Confartigianato Imprese Umbria: «Paradossale e deleterio»

Critiche anche da parte di Confartigianato che, nel commentare gli sviluppi sulla ‘fase due’, ritiene «paradossale e deleterio per l’economia regionale il fatto che l’Umbria, la regione con la minore incidenza del contagio, sia del tutto indifferente e in atteggiamento passivo di fronte alle iniziative praticamente di tutte le regioni del nord e del centro che stanno cercando una strada autonoma per rispondere alle esigenze economiche di riapertura in piena sicurezza delle attività. I danni che ogni ora si producono alla rete delle imprese umbre sono impressionanti e stanno ponendo una ipoteca sul nostro futuro. Occorrono interventi e certezze per anticipare le riaperture di tutte le attività umbre in sicurezza. Invece non otteniamo risposte nemmeno sulle questioni più semplici. Confartigianato in Umbria ha richiesto alla presidente della giunta regionale, Donatella Tesei, una ordinanza per riattivare da subito, quindi prima del previsto 4 maggio l’attività di vendita per asporto da parte di Bar, Ristoranti, Pizzerie, Pasticcerie, Gelaterie, Rosticcerie ecc. Ordinanze di questo tipo sono già in vigore in Toscana, Marche, Veneto, Emilia Romagna, Liguria, Abruzzo, Friuli Venezia Giulia, tutte regioni che hanno una incidenza del contagio superiore rispetto all’Umbria. Tale possibilità nella piena sicurezza sanitaria garantita da alcuni semplici accorgimenti consentirebbe un riavvio immediato di almeno una parte dell’attività economica delle imprese del settore alimentare. Anticipare di una settimana la vendita per asporto è perfettamente possibile considerato che sette regioni hanno già proceduto in tal senso. In Umbria significherebbe evitare una parte degli ingentissimi danni giornalieri che si verificano a discapito dei settori economici sopra indicati. Gli imprenditori dell’Umbria – spiega Confartigianato Imprese – stanno soffrendo la permanenza di limitazioni eccessive e spesso non giustificate dalla situazione epidemiologica all’attività d’impresa: è possibile limitare i danni a queste imprese con un semplice atto amministrativo immediato».

Sgalla, Manzotti, Bendini

I sindacati controbattono: «Le aziende a che punto sono? Lavoratori non sono cavie»

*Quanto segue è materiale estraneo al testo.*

-- ==== Sys2Proof/Certificates/Slice0/Obligations.lean ====
section
/-! DEFINITION. The statements for the provers. Each docstring names the rule of spec/ a statement formalises; where a
clause rests on a choice of the model it names the log entry. The answer of a step stands in `State.reply` and the
schedule in `State.inputs` (logs 6, 7); a statement about every state is about every schedule and every `DEPTH` (log 1). -/

open Sys2Proof Sys2Proof.Machine

/-! ## Encodings -/

/-- Decode and encode agree. Decoding the canonical word of an operation (R40) gives the operation back, from the word
and from the bytes that carry it; whatever bytes on a port decode, they are as many as the canonical word's and the
operation is one of that port's agent; and only the wrong number of bytes and the format X word 0 decode to
nothing. The bytes are the model's container of a word (log 10). -/
def Obligations.DecodingInvertsEncoding : Prop :=
  (∀ i : Instr, i.wellFormed = true →
    decode (encode i) = .ok i ∧ decodeBytes i.agent.port (encode i).bytes = .ok i) ∧
  (∀ (p : Port) (bytes : List Byte) (i : Instr), decodeBytes p bytes = .ok i →
    i.agent.port = p ∧ (encode i).bytes.length = bytes.length) ∧
  (∀ (p : Port) (bytes : List Byte), (∃ e, decodeBytes p bytes = .error e) ↔
    (bytes.length ≠ if p = .write then 2 else 1) ∨
    (p = .reset ∧ ∃ b : Byte, bytes = [b] ∧ b.getLsbD 0 = false))

/-- R40: "A command word `w` selects a row iff `(w & mask) = match`", and every pattern of every format selects exactly
one operation, the format X word 0 none; the operand is `wr_data`. -/
def Obligations.EveryCommandWordSelectsItsRow : Prop :=
  (∀ (c : Command) (i : Instr), decode c = .ok i ↔
    (i.opcodeRow.selects c = true ∧ ∀ d, i = .putb d → ∃ w, c = .write w ∧ d = BitVec.ofNat 8 w.toNat)) ∧
  (∀ c : Command, c ≠ .reset 0 → (opcodeRows.filter fun r => r.selects c).length = 1) ∧
  (opcodeRows.filter fun r => r.selects (.reset 0)).length = 0 ∧
  encode .wnop = .write 0x000 ∧ (∀ d : Byte, encode (.putb d) = .write (BitVec.ofNat 10 (0x200 + d.toNat))) ∧
  encode .endb = .write 0x300 ∧ encode .rnop = .read 0 ∧ encode .pop = .read 1 ∧ encode .rst = .reset 1

/-- R41: no word of the write port or of the read port is reserved or illegal, all 256 bytes are operands of `PUTB`, and
"A don't-care bit has no effect whatever on state or outputs": two words with `wr_valid = 0`, or two with
`wr_valid = wr_end = 1`, make the same step. -/
def Obligations.DontCareBitsHaveNoEffect : Prop :=
  (∀ w : BitVec 10, ∃ i, decode (.write w) = .ok i) ∧ (∀ w : BitVec 1, ∃ i, decode (.read w) = .ok i) ∧
  (∀ d : Byte, ∃ w : BitVec 10, decode (.write w) = .ok (.putb d)) ∧
  ∀ (w w' : BitVec 10) (rest : List Input) (s : State),
    ((w.getLsbD 9 = false ∧ w'.getLsbD 9 = false) ∨
      (w.getLsbD 9 = true ∧ w.getLsbD 8 = true ∧ w'.getLsbD 9 = true ∧ w'.getLsbD 8 = true)) →
    step (s.withInputs (.command (.write w) :: rest)) = step (s.withInputs (.command (.write w') :: rest))

/-- Words written out bit by bit from the encodings of R37 to R40 decode to the operations they stand for. -/
def Obligations.WordsWrittenOutDecode : Prop :=
  decode (.write 0b0000000000) = .ok .wnop ∧ decode (.write 0b0111111111) = .ok .wnop ∧
  decode (.write 0b1001000001) = .ok (.putb 0x41) ∧ decode (.write 0b1011111111) = .ok (.putb 0xFF) ∧
  decode (.write 0b1100000000) = .ok .endb ∧ decode (.write 0b1101000001) = .ok .endb ∧
  decode (.read 0b0) = .ok .rnop ∧ decode (.read 0b1) = .ok .pop ∧ decode (.reset 0b1) = .ok .rst

/-- A step runs the decoded operation: with a command at the head of the schedule that decodes to `i`, the step is `exec i` on the
state without that command; so it is for a table word that `withFetchWord` presents. -/
def Obligations.StepRunsTheDecodedOperation : Prop :=
  (∀ (s : State) (c : Command) (rest : List Input) (i : Instr),
    s.inputs = .command c :: rest → decode c = .ok i → i.wellFormed = true →
    step s = exec i { s with inputs := rest }) ∧
  (∀ (s : State) (nbits w : Nat) (i : Instr),
    decodeTableWord nbits w = some i → step (s.withFetchWord nbits w) = exec i s)

/-- Nothing presented, and the format X word 0 ("the absence of a host operation", R40), leave the block as it is. -/
def Obligations.NothingPresentedChangesNothing : Prop :=
  (∀ s : State, s.inputs = [] → step s = .next { s with reply := ⟨.nothing, none⟩ }) ∧
  (∀ (s : State) (rest : List Input), s.inputs = .command (.reset 0) :: rest →
    step s = .next { s with inputs := rest, reply := ⟨.nothing, none⟩ })

/-- R43: the line an operation is printed as assembles to that operation, with no annotation. -/
def Obligations.AssemblerReadsPrintedOperations : Prop :=
  ∀ i : Instr, assembleLine (printInstr i) = .ok (some (.op i, none))

/-! ## The codec -/

/-- R45: the three runs of the alphabet, `+` and `/`, and 0 for every other byte; on the 64 bytes of the alphabet the
function is injective. -/
def Obligations.DecodeCharFollowsTheAlphabet : Prop :=
  (∀ n, n < 26 → decodeChar (BitVec.ofNat 8 (0x41 + n)) = BitVec.ofNat 6 n) ∧
  (∀ n, n < 26 → decodeChar (BitVec.ofNat 8 (0x61 + n)) = BitVec.ofNat 6 (26 + n)) ∧
  (∀ n, n < 10 → decodeChar (BitVec.ofNat 8 (0x30 + n)) = BitVec.ofNat 6 (52 + n)) ∧
  decodeChar 0x2B = 62 ∧ decodeChar 0x2F = 63 ∧
  (∀ b : Byte, inAlphabet b = false → decodeChar b = 0) ∧
  (∀ b b' : Byte, inAlphabet b = true → inAlphabet b' = true → decodeChar b = decodeChar b' → b = b')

Fuori dal coro i sindacati confederali – Cgil, Cisl e Uil – che pongono un altolà ai datori di lavoro: «Osserviamo con crescente preoccupazione il ripetersi di interventi a mezzo stampa da parte dei rappresentanti delle associazioni datoriali regionali che chiedono forzature e accelerazioni sulla riapertura di attività economiche, in netto contrasto con le normative nazionali e senza alcun conforto scientifico». Ad affermarlo sono i tre segretari generali dell’Umbria, Vincenzo Sgalla (Cgil), Angelo Manzotti (Cisl) e Claudio Bendini (Uil). «Appena venerdì scorso abbiamo siglato insieme alla Regione un accordo sulla ‘fase due’ che è molto chiaro – spiegano -. Gradualità e cautela nella ripartenza, perché al primo posto c’è la salute di chi lavora. Di quell’accordo chiediamo il pieno rispetto, quindi vorremmo che le nostre controparti prestassero molta più attenzione anziché ai tempi, che sono già fissati, alle modalità con cui la ripartenza dovrà avvenire. Ci chiediamo infatti – aggiungono Sgalla, Manzotti e Bendini – se tutte le imprese che vorrebbero riparte da subito siano già pronte con i dispostivi di sicurezza, con i test, con la misurazione della temperatura, con i distanziamenti. Deve essere chiaro che le lavoratrici e i lavoratori dell’Umbria non vogliono essere le cavie di nessun esperimento. Per cui si lavori, nei tempi e nei modi stabiliti dalla legge, ad una ripartenza in massima sicurezza, per il bene e la salute dell’intera comunità».